### What is needed:
All lines from the one with "unfold readLanes" to the end of the entries below must be written out exactly. Leave out any other line.

BEGIN

-- ==== Sys2Proof/Machine/Dispatch.lean ====
section
/-!
DEFINITION. The dispatch of an instruction or event to its meaning: one arm per row of spec/opcode_table.json.
-/

namespace Sys2Proof.Machine
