-- ==== Sys2Proof/Machine/Place.lean ====
section
/-!
DEFINITION. A program placed from outside (log 2): the least context, launch, team, group and keystone context on which a word can be fetched.
A program comes to run from reset by host and dispatcher events; this stands for that sequence in one stroke.
-/

namespace Sys2Proof.Machine

/-- Where the placed word lies, as a virtual and as a physical address. -/
abbrev placedAt : Nat := 0x10000

/-- A lane that is about to run the placed word. -/
def placedLane (l : Nat) : Lane := { st := .running, pc := BitVec.ofNat 64 placedAt, tid := BitVec.ofNat 32 l, gen := seedGen 0 (BitVec.ofNat 32 l) }

/-- A group of 32 running lanes with 128 declared registers. -/
def placedGroup : Group :=
  { team := 1, idx := 0, core := 0, nregs := 128, budget := 4096, lanes := lanes32.map placedLane
    masks := 0xFFFFFFFF :: List.replicate 15 0 }

/-- A keystone context of the same team. -/
def placedKey : Group :=
  { team := 1, idx := 0, core := 4, key := some {}, nregs := 128, budget := 4096
    lanes := placedLane 0 :: List.replicate 31 { st := .exited }, masks := 1 :: List.replicate 15 0 }

/-- The launch of the placed team: one role of one group, a keystone program, a bank of scratchpad. -/
def placedLaunch : Launch :=
  { ctx := 0, queue := 0, id := 1, next := 1, total := 1
    lrec := { trec := 0x30000 }
    krec := { regs := 128, keystone := true, pad := 131072, key := BitVec.ofNat 64 placedAt
              roles := [{ groups := 1, place := 0, slots := 4096, entry := BitVec.ofNat 64 placedAt }] } }

/-- The placed team. -/
def placedTeam : Team := { key := 1, ctx := 0, launch := 1, pad := [0], hw := some 0 }

/-- A page table that maps the first GiB to itself for every access of lanes: a pointer at 0x1000, a 1 GiB leaf at 0x2000. -/
def placedTable (m : Mem) : Mem := memPut (memPut m 0x1000 (toBytes 8 0x20001)) 0x2000 (toBytes 8 0xDF)

/-- The state with a word placed where the next turn fetches: the keystone context's turn for a matrix major, the group's otherwise. -/
def placeWord (s : State) (w : BitVec 32) : State :=
  { s with
    agenda := [.issue (if matrixMajor w then .key 1 else .group 1 0) 0]
    cur := none
    mem := memPut (placedTable s.mem) placedAt (toBytes 4 w.toNat)
    poison := []
    past := []
    orders := []
    fences := []
    tlb := []
    ptrs := []
    contexts := mput {} s.contexts 0 { state := 1, root := 0x1000, trap := 0x20000, nextId := 2 }
    launches := [placedLaunch]
    teams := [placedTeam]
    nextTeam := 2
    groups := [placedGroup, placedKey]
    clusters := mput {} s.clusters 0 { (clusterOf s 0) with banks := mput {} (clusterOf s 0).banks 0 { mode := 1, lastCtx := some 0 } }
    cores := (s.cores.filter fun c => c.1 != 0 && c.1 != 4) }

end Sys2Proof.Machine
end

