/-- Values and flags of the packed-half instructions (R113, R202): both halves of a lane with their own rounding. -/
def halfResult (c : Ctx) : Instr → Option (BitVec 7 × (Nat → Nat × W32))
  | .hadd2F16 d a b => some (d, fun l => halves fmtF16 (fun x y _ => fmtF16.addV c.rm (ftzOf c.g.fpcr) x y) (c.lv a l) (c.lv b l) 0)
  | .hmul2F16 d a b => some (d, fun l => halves fmtF16 (fun x y _ => fmtF16.mul c.rm (ftzOf c.g.fpcr) x y) (c.lv a l) (c.lv b l) 0)
  | .hfma2F16 d a b => some (d, fun l => halves fmtF16 (fmtF16.fma c.rm (ftzOf c.g.fpcr)) (c.lv a l) (c.lv b l) (c.lv d l))
  | .hadd2Bf16 d a b => some (d, fun l => halves fmtBF16 (fun x y _ => fmtBF16.addV c.rm (ftzOf c.g.fpcr) x y) (c.lv a l) (c.lv b l) 0)
  | .hmul2Bf16 d a b => some (d, fun l => halves fmtBF16 (fun x y _ => fmtBF16.mul c.rm (ftzOf c.g.fpcr) x y) (c.lv a l) (c.lv b l) 0)
  | .hfma2Bf16 d a b => some (d, fun l => halves fmtBF16 (fmtBF16.fma c.rm (ftzOf c.g.fpcr)) (c.lv a l) (c.lv b l) (c.lv d l))
  | _ => none
where
  /-- One operation on the low and on the high halves. -/
  halves (f : Fmt) (op : FV → FV → FV → Nat × W32) (x y z : W32) : Nat × W32 :=
    let rd (v : W32) (k : Nat) : FV := f.read (ftzOf c.g.fpcr) (v.toNat / 2 ^ (16 * k) % 2 ^ 16)
    let lo := op (rd x 0) (rd y 0) (rd z 0)
    let hi := op (rd x 1) (rd y 1) (rd z 1)
    (lo.1 + hi.1 * 2 ^ 16, lo.2 ||| hi.2)

/-- Values and flags of the binary64 instructions (R195, R201). -/
def doubleResult (c : Ctx) : Instr → Option (BitVec 7 × (Nat → Nat × W32))
  | .dadd d a b => some (d, fun l => fmtF64.addV c.rm false (c.f64 a l) (c.f64 b l))
  | .dsub d a b => some (d, fun l => fmtF64.addV c.rm false (c.f64 a l) (c.f64 b l).negate)
  | .dmul d a b => some (d, fun l => fmtF64.mul c.rm false (c.f64 a l) (c.f64 b l))
  | .dfma d a b => some (d, fun l => fmtF64.fma c.rm false (c.f64 a l) (c.f64 b l) (c.f64 d l))
  | .dmin d a b => some (d, fun l => fmtF64.minmax false (c.pv a l).toNat (c.pv b l).toNat)
  | .dmax d a b => some (d, fun l => fmtF64.minmax true (c.pv a l).toNat (c.pv b l).toNat)
  | _ => none

/-- Lane values of the shuffles and of the broadcast (R191, R192). -/
def shuffleResult (c : Ctx) : Instr → Option (List (Nat × (Nat → W32)))
  | .shfl d a b => some (dest c d fun l => c.lv a ((c.lv b l).toNat % 32))
  | .shflUp d a b => some (dest c d fun l => c.lv a (if (c.lv b l).toNat ≤ l then l - (c.lv b l).toNat else l))
  | .shflDn d a b => some (dest c d fun l => c.lv a (if l + (c.lv b l).toNat ≤ 31 then l + (c.lv b l).toNat else l))
  | .shflX d a b => some (dest c d fun l => c.lv a (l ^^^ ((c.lv b l).toNat % 32)))
  | .bcast d a b => some (dest c d fun _ => c.lv a (if (c.uv b).toNat < 32 then (c.uv b).toNat else c.first))
  | _ => none

/-- The mask that the mask instructions write (R170, R171). -/
def maskResult (c : Ctx) : Instr → Option (Nat × W32)
  | .mand d a b => some (d.toNat, c.g.mask a.toNat &&& c.g.mask b.toNat)
  | .mor d a b => some (d.toNat, c.g.mask a.toNat ||| c.g.mask b.toNat)
  | .mxor d a b => some (d.toNat, c.g.mask a.toNat ^^^ c.g.mask b.toNat)
  | .mandn d a b => some (d.toNat, c.g.mask a.toNat &&& ~~~(c.g.mask b.toNat))
  | .mnot d a => some (d.toNat, ~~~(c.g.mask a.toNat))
  | .mmov d a => some (d.toNat, c.g.mask a.toNat)
  | .vtom d a => some (d.toNat, c.lv a 0)
  | .mall d => some (d.toNat, laneSet fun l => (c.g.lane l).st != .exited)
  | _ => none

/-- The register values read from masks, tags and special registers (R171, R172). -/
def maskReadResult (c : Ctx) : Instr → Option (List (Nat × (Nat → W32)))
  | .mpop d a => some (dest c d fun _ => BitVec.ofNat 32 (lanes32.countP fun l => hasLane (c.g.mask a.toNat) l))
  | .mfirst d a => some (dest c d fun _ => BitVec.ofNat 32 (lowestLane (c.g.mask a.toNat)))
  | .mtov d a => some (dest c d fun _ => c.g.mask a.toNat)
  | .shape d a =>
    let g := (fillOps c (.shape d a)).g
    some (dest c d fun _ => BitVec.ofNat 32 ((g.reg (c.r a.toNat)).shape.code + (if (g.reg (c.r a.toNat)).spilled then 4 else 0)))
  | _ => none

/-- What mask k reads after mask m was written with v; a keystone mask holds bit 0 alone, and its m0 stays as it is (R40, R244). -/
def maskAfter (g : Group) (m : Nat) (v : W32) (k : Nat) : W32 :=
  if k ≠ m then g.mask k else if g.key.isSome then (if m = 0 then g.mask 0 else v &&& 1) else v

/-- The group with a function applied to lanes of a set. -/
def onLanes (c : Ctx) (m : W32) (f : Lane → Lane) : Ctx := { c with g := c.g.modLanes m fun _ => f }

/-- The path goes nowhere: its lanes are as the group's lanes are. -/
def Ctx.still (c : Ctx) : Ctx := { c with path := 0 }

/-- The group's pending instructions have completed and the windows of lanes are over (R43). -/
def ended (c : Ctx) (m : W32) : Ctx := { c with g := completePending c.g m }
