theorem kept_writeSpots (who : Writer) : ∀ (l : List Spot) (bs : List Byte) (s : State), Kept s (writeSpots s who l bs)
  | [], _, s => .refl s
  | .pad _ _ _ :: l, _, _ => (kept_sramWriteBy _ _ _ _ _).trans (kept_writeSpots who l _ _)
  | .mem _ _ _ _ :: l, _, _ => (kept_physWriteBy _ _ _ _).trans (kept_writeSpots who l _ _)

theorem kept_startZero (s : State) (a f n : Nat) : Kept s (startZero s a f n) := by
  unfold startZero; split
  · exact .refl s
  · exact ⟨rfl, rfl, rfl, rfl, rfl, rfl, rfl, rfl, rfl, id⟩

theorem kept_writeAt (s : State) (env : Env) (va : Nat) (bs : List Byte) (w : Writer) : Kept s (writeAt s env va bs w).1 := by
  have h := kept_lookAt s env .write va bs.length
  unfold writeAt
  split
  · rename_i s1 l e
    rw [e] at h
    exact h.trans ((kept_touchSpots env .write l s1).trans (kept_writeSpots _ l bs _))
  · rename_i e; rw [e] at h; exact h
  · rename_i e; rw [e] at h; exact h.trans (kept_startZero _ _ _ _)

/-! ## The lanes' stores and atomics -/

theorem kept_writeKept (by_ : Spot → List Agent → Writer) (prim : Bool) (who : Nat → List Agent) :
    ∀ (l : List Spot) (bs : List Byte) (va : Nat) (s : State), Kept s (writeKept s by_ prim va who l bs)
  | [], _, _, s => .refl s
  | x :: l, bs, va, s => by
    unfold writeKept
    refine Kept.trans ?_ (kept_writeKept by_ prim who l _ _ _)
    cases x with
    | pad k off n => exact (kept_fold _ (fun s y => kept_sramWriteBy _ _ _ _ _) _ s).trans (kept_healSram _ _ _ _)
    | mem va n t pa =>
      exact (kept_fold _ (fun s y => kept_ite (kept_physWriteBy _ _ _ _) (.refl s)) _ s).trans (kept_ite (kept_healRange _ _ _) (.refl _))

theorem kept_storeOut (c : Ctx) (s : State) (prim rel : Bool) (n : Nat) (st : List (Nat × W64 × List Byte × List Spot)) :
    Kept s (storeOut c s prim rel n st) := by
  unfold storeOut
  refine kept_fold _ (fun s x => ?_) st s
  obtain ⟨l, a, bs, spots⟩ := x
  exact (kept_touchSpots _ _ spots s).trans (kept_writeKept _ _ _ _ _ _ _)

theorem kept_rmwLanes (c : Ctx) (n : Nat) (addr : Nat → W64) (op : Nat → Nat → Nat) (st : List (Nat × List Spot)) (s : State) :
    Kept s (rmwLanes c s n addr op st).1 := by
  unfold rmwLanes
  refine kept_fold_pair _ (fun a x => ?_) st (s, [])
  obtain ⟨s, olds⟩ := a
  obtain ⟨l, x⟩ := x
  exact (kept_touchSpots _ _ _ _).trans ((kept_readSpots _ _ _).trans (kept_writeKept _ _ _ _ _ _ _))

/-- Lanes' reads. -/
theorem kept_readOne (c : Ctx) (n : Nat) (aligned : Bool) (acq : Acquire) (a : W64) (ls : List Nat) (r : Reads) :
    Kept r.s (readOne c n aligned acq a ls r).s := by
  unfold readOne; dsimp only
  split
  · exact .refl _
  · have h := kept_lookAt r.s (readEnv r.s c.g n acq ls) .read a.toNat n
    split
    · rename_i e; rw [e] at h; exact h
    · rename_i e; rw [e] at h; exact h
    · rename_i s1 x e
      rw [e] at h
      exact h.trans ((kept_touchSpots _ _ x s1).trans (kept_readSpots _ x _))

theorem kept_readLanes (c : Ctx) (addr : Nat → W64) (n : Nat) (aligned : Bool) (acq : Acquire) : Kept c.s (readLanes c addr n aligned acq).s := by
  unfold readLanes
  have key : ∀ (l : List W64) (r : Reads),
      Kept r.s (l.foldl (fun r a => readOne c n aligned acq a (c.lanes.filter fun l => addr l == a) r) r).s := by
    intro l
    induction l with
    | nil => intro r; exact .refl _
    | cons x l ih => intro r; exact (kept_readOne c n aligned acq x _ r).trans (ih _)
  exact key _ { s := c.s }

/-- Lanes' checks of stores and atomics. -/
theorem kept_lookLanes (c : Ctx) (acc : Acc) (addr : Nat → W64) (n : Nat) (aligned : Bool) : Kept c.s (lookLanes c acc addr n aligned).s := by
  unfold lookLanes
  have step : ∀ (r : Looks) (l : Nat), Kept r.s (lookLane c acc addr n aligned r l).s := by
    intro r l
    unfold lookLane; dsimp only
    split
    · exact .refl _
    · have h := kept_lookAt r.s (laneEnv r.s c.g l) acc (addr l).toNat n
      split <;> (rename_i e; rw [e] at h; exact h)
  have key : ∀ (l : List Nat) (r : Looks), Kept r.s (l.foldl (lookLane c acc addr n aligned) r).s := by
    intro l
    induction l with
    | nil => intro r; exact .refl _
    | cons x l ih => intro r; exact (step r x).trans (ih _)
  exact key c.lanes { s := c.s }

end Sys2Proof.Machine
end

END

### Task output:
  unfold readLanes
  have key : ∀ (l : List W64) (r : Reads),
      Kept r.s (l.foldl (fun r a => readOne c n aligned acq a (c.lanes.filter fun l => addr l == a) r) r).s := by
    intro l
    induction l with
    | nil => intro r; exact .refl _
    | cons x l ih => intro r; exact (kept_readOne c n aligned acq x _ r).trans (ih _)
  exact key _ { s := c.s }

/-- Lanes' checks of stores and atomics. -/
theorem kept_lookLanes (c : Ctx) (acc : Acc) (addr : Nat → W64) (n : Nat) (aligned : Bool) : Kept c.s (lookLanes c acc addr n aligned).s := by
  unfold lookLanes
  have step : ∀ (r : Looks) (l : Nat), Kept r.s (lookLane c acc addr n aligned r l).s := by
    intro r l
    unfold lookLane; dsimp only
    split
    · exact .refl _
    · have h := kept_lookAt r.s (laneEnv r.s c.g l) acc (addr l).toNat n
      split <;> (rename_i e; rw [e] at h; exact h)
  have key : ∀ (l : List Nat) (r : Looks), Kept r.s (l.foldl (lookLane c acc addr n aligned) r).s := by
    intro l
    induction l with
    | nil => intro r; exact .refl _
    | cons x l ih => intro r; exact (step r x).trans (ih _)
  exact key c.lanes { s := c.s }

end Sys2Proof.Machine
end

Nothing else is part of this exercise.